Pela ordem cronológica de freqüência: Bar da Tia, Barbra’s, Barraca do Ideal,
Lido, Estoril, Choperia do Romcy, Bar do Aírton, Padaria Espiritual, Opção,
Alpendre, Cantinho, Helano...
A vodca lhe faz
dançar como um Fred Astaire e, de repente, faz o chão sumir sob seus pés.

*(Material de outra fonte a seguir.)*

-- ==== Sys2Proof/Machine/Step.lean ====
section
/-! DEFINITION. One step of the block: the next word the environment or the host presents (spec R59) is decoded (R76)
and its operation executed as one atomic step (R18). Also runs of several words. -/

namespace Sys2Proof.Machine

/-- The step that takes the word `w`: its operation, or a refusal for a word that spells none (R76–R79). -/
def stepWord (w : Word) (s : State) : Result :=
  match decode w with
  | .ok i => exec i s
  | .error e => .refused (.undecodable e)

/-- One step. With no word presented nothing happens: every piece of the block's state keeps its value (R247) and
there is no output record (log 3). -/
def step (s : State) : Host.Outcome State Fault Refusal :=
  match s.input with
  | [] => .next { s with out := none }
  | w :: rest => stepWord w { s with input := rest }

/-- `s` with the word of `nbits` bits `w`, every bit above them 0, presented as the next one. -/
def State.withFetchWord (s : State) (nbits w : Nat) : State :=
  { s with input := BitVec.ofNat 32 (w % 2 ^ nbits) :: s.input }

/-- Operations executed one after another, stopping at the first fault or refusal. -/
def execAll : List Instr → State → Result
  | [], s => .next s
  | i :: is, s =>
    match exec i s with
    | .next s' => execAll is s'
    | .fault f => .fault f
    | .refused r => .refused r

end Sys2Proof.Machine
end

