/-- After reset or CFG the sample of the first serial byte or CPPM edge matters to nothing but the stored sample and the
tags (R126, R267): the byte is byte 0 of a frame, and the edge leaves CH_NUM = 1 and writes no channel. -/
def Obligations.FirstIntervalImmaterial : Prop :=
  (∀ (b : Byte) (t t' : Tick) (s : State) (p : SerialProto), Inv s → serialOf s.proto = some p →
    s.byteCount = 0 → s.parseDone = false → XtremeIdle s →
    ∃ u v, exec (.rxByte b t) s = .next u ∧ exec (.rxByte b t') s = .next v ∧ u.byteCount = 1 ∧
      u.bufRead 0 = some b ∧ SameButOutput { u with lastByteT := t' } v) ∧
  ∀ (t t' : Tick) (s : State), s.proto = .cppm → s.chNum = 0 →
    ∃ u v, exec (.cppmEdge t) s = .next u ∧ exec (.cppmEdge t') s = .next v ∧ u.chNum = 1 ∧ u.raw = s.raw ∧
      SameButOutput { u with cppmLast := t' } v

/-- A burst: bytes with any samples, none but the first after silence. It commits at most once, however long it is, and
from a state that satisfies the invariant it completes and writes only BUF[0..BUF_CAP−1] (R127, R129, R141). -/
def Obligations.BurstCommitsAtMostOnce : Prop :=
  ∀ (s : State) (p : SerialProto) (t0 : Tick) (ts : List Tick) (bs : List Byte), serialOf s.proto = some p →
    Unbroken s.par p t0 ts →
    (∀ u, execAll (rxTimed bs (t0 :: ts)) s = .next u →
      u.commitCnt = s.commitCnt ∨ u.commitCnt = s.commitCnt + 1) ∧
    (Inv s → ∃ u, execAll (rxTimed bs (t0 :: ts)) s = .next u ∧ ∀ c ∈ u.buf, c.1 < s.par.bufCap)

-- Xtreme

/-- The Xtreme bytes before the checksum (R142–R146): byte 0's bits 7:5 poison, bytes 2 and 3 are the mask, byte 3
fixes the length, every byte enters the sum. That the poisoning bits are 7:5 is a reading the spec marks as general
knowledge (R144, log 11). -/
def Obligations.XtremeAccumulates : Prop :=
  ∀ (b : Byte) (t : Tick) (s : State), s.proto = .xtreme → ContinuesFrame .xtreme t s → s.parseDone = false →
    s.byteCount.toNat < s.par.bufCap → (s.byteCount.toNat ≤ 3 ∨ s.byteCount.toNat < s.xtLen.toNat) →
    let mask : BitVec 16 :=
      if s.byteCount = 2 then b ++ s.xtMask.extractLsb' 0 8
      else if s.byteCount = 3 then s.xtMask.extractLsb' 8 8 ++ b
      else s.xtMask
    exec (.rxByte b t) s = .next { s with
      lastByteT := t
      buf := Memory.write s.buf s.byteCount.toNat b
      byteCount := s.byteCount + 1
      xtSum := s.xtSum + b
      xtPoison := s.xtPoison || (decide (s.byteCount = 0) && decide (b.extractLsb' 5 3 ≠ 0))
      xtMask := mask
      xtLen := if s.byteCount = 3 then BitVec.ofNat 8 (4 + 2 * popcount mask) else s.xtLen
      out := quiet [] }

/-- The checksum byte of an Xtreme frame that is not accepted (R142, R148(d)): poison, mask 0 and checksum are tested
in this order, the first failing test's tag is emitted, and RAW, FR and COMMIT_CNT stay. -/
def Obligations.XtremeRejectsInOrder : Prop :=
  ∀ (b : Byte) (t : Tick) (s : State), s.proto = .xtreme → ContinuesFrame .xtreme t s → s.parseDone = false →
    4 ≤ s.byteCount.toNat → s.byteCount = s.xtLen → s.byteCount.toNat < s.par.bufCap →
    (s.xtPoison = true ∨ s.xtMask = 0 ∨ s.xtSum ≠ b) →
    exec (.rxByte b t) s = .next { s with
      lastByteT := t
      buf := Memory.write s.buf s.byteCount.toNat b
      byteCount := if s.byteCount = 255 then 255 else s.byteCount + 1
      parseDone := true
      out := quiet [if s.xtPoison = true then .rejXtPoison else if s.xtMask = 0 then .rejXtMask else .rejXtChecksum] }

/-- The checksum byte of an accepted Xtreme frame (R142, R147): every set mask bit w has its value, the big-endian word
at 4 + 2n where n counts the set bits below w, published under wire index w if mapped. The other channels keep their
values. -/
def Obligations.XtremeCommitsMaskedChannels : Prop :=
  ∀ (b : Byte) (t : Tick) (s : State), Inv s → s.proto = .xtreme → ContinuesFrame .xtreme t s →
    s.parseDone = false → 4 ≤ s.byteCount.toNat → s.byteCount = s.xtLen → s.xtPoison = false → s.xtMask ≠ 0 →
    s.xtSum = b →
    ∃ raw : List Tick,
      exec (.rxByte b t) s = .next { s with
        lastByteT := t
        buf := Memory.write s.buf s.byteCount.toNat b
        byteCount := s.byteCount + 1
        parseDone := true
        raw := raw
        fr := true
        commitCnt := s.commitCnt + 1
        out := committed [.commit] } ∧
      raw.length = s.raw.length ∧
      (∀ w : Nat, s.xtMask.getLsbD w = true → ∃ hi lo : Byte,
        s.bufRead (4 + 2 * (List.range w).countP (fun i => s.xtMask.getLsbD i)) = some hi ∧
        s.bufRead (5 + 2 * (List.range w).countP (fun i => s.xtMask.getLsbD i)) = some lo ∧
        ∀ c, remap s.order w = some c → raw[c]? = some (transform s.par .xtreme (256 * hi.toNat + lo.toNat))) ∧
      ∀ c : Nat, (∀ w, s.xtMask.getLsbD w = true → remap s.order w ≠ some c) → raw[c]? = s.raw[c]?

/-- A whole Xtreme frame that is well formed (R142–R147): the flags byte's bits 7:5 clear, a mask that is not 0, two
value bytes for each set bit. Fed after silence or as the first frame after CFG, each byte at its own sample and no gap
above the threshold, it commits exactly once and publishes each mapped masked channel's big-endian value. The poisoning
bits are a reading the spec marks as general knowledge (log 11). -/
def Obligations.XtremeFrameCommits : Prop :=
  ∀ (s : State) (t0 : Tick) (ts : List Tick) (flags second : Byte) (mask : BitVec 16) (values : List Byte), Inv s →
    s.proto = .xtreme → StartsFrame .xtreme t0 s → Unbroken s.par .xtreme t0 ts → flags.extractLsb' 5 3 = 0 →
    mask ≠ 0 → values.length = 2 * popcount mask → ts.length + 1 = (xtremeFrame flags second mask values).length →
    ∃ u, execAll (rxTimed (xtremeFrame flags second mask values) (t0 :: ts)) s = .next u ∧
      u.commitCnt = s.commitCnt + 1 ∧ u.fr = true ∧
      (∀ (w c : Nat) (hi lo : Byte), mask.getLsbD w = true → remap s.order w = some c →
        values[2 * (List.range w).countP (fun i => mask.getLsbD i)]? = some hi →
        values[2 * (List.range w).countP (fun i => mask.getLsbD i) + 1]? = some lo →
        u.raw? c = some (transform s.par .xtreme (256 * hi.toNat + lo.toNat))) ∧
      ∀ c : Nat, (∀ w, mask.getLsbD w = true → remap s.order w ≠ some c) → u.raw? c = s.raw? c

“Motorista, let’s go!”; “Vamos para onde, senhor?”; “Ora, para minha casa!”; “E
onde fica a sua casa?”; “Jamais saberás!”. Uísque só após o crepúsculo e com o
estômago forrado. “Comigo não tem isso não, bebo na hora que eu quiser, na
minha barriga não tem relógio”. Vinho tinto para carnes vermelhas, vinho branco
para frutos do mar. “Bacalhau não é peixe, bacalhau é bacalhau, Periquita
nele!”. Porre de gim, além de grande, é sempre o primeiro e o último. “Para o
mundo, que eu quero descer!”. Cachaça, no banho de açude ou debaixo de chuva,
não tem igual. “Querida, vou dar um tempo na cana, mas deixe só passar essa
safra de cajá”. Presepadas mil: a cada trago, dez chistes.
A transformação
do suave amador de fim de semana no diarista polido e compenetrado. Quis saber
certa vez Adélia Prado: “Quantos sacos de arroz já consumi?”. Parafraseando-a,
pergunto eu: “Quantos rios da zinebra já bebi?”. Fará diferença? Claro que sim:
tantas boas amizades feitas nas mesas, generosas do tamanho da cidade, uma
turma imensa em que todos e todas se conhecem e se gostam, brindes espocando,
violões violando o silêncio besta com seus bordões, a lua dizendo adeus, o sol
dando bom dia, “Garçonzinho, me ajude, amigo, quero me embriagar”, quanta
saudade, Cláudio Pereira. Seria todo bebedor um alcoólatra? Nada disso: Mário
Quintana ergue a taça e diz: “Só se deve beber por gosto: beber por desgosto é
uma cretinice”. Evoé, Baco!
Que ninguém veja
aqui qualquer estímulo ou elogio a esse ofício, tampouco coisa de gabola ou
fanfarronice. Trata-se apenas do singelo testemunho de alguém que sempre só
encontrou prazer no que é, antes de tudo, uma arte. Há, claro, os que andam por
aí com um cartaz imaginário pendurado no pescoço, escrito assim: “Não dêem
bebida a este animal”. Fujo dessas figuras como o vampiro foge da luz solar.
Não é que o álcool degrade o homem; como afirmou Chesterton, o homem é que
degrada o álcool. Seria este um consolo para os males da vida, as decepções
amorosas, os reveses da sorte? Paulo Mendes Campos, cronista brilhante que
bebia mal, resumiu o lance numa bela imagem poética: “O homem entra no bar para
transcender-se: eis a miserável verdade”.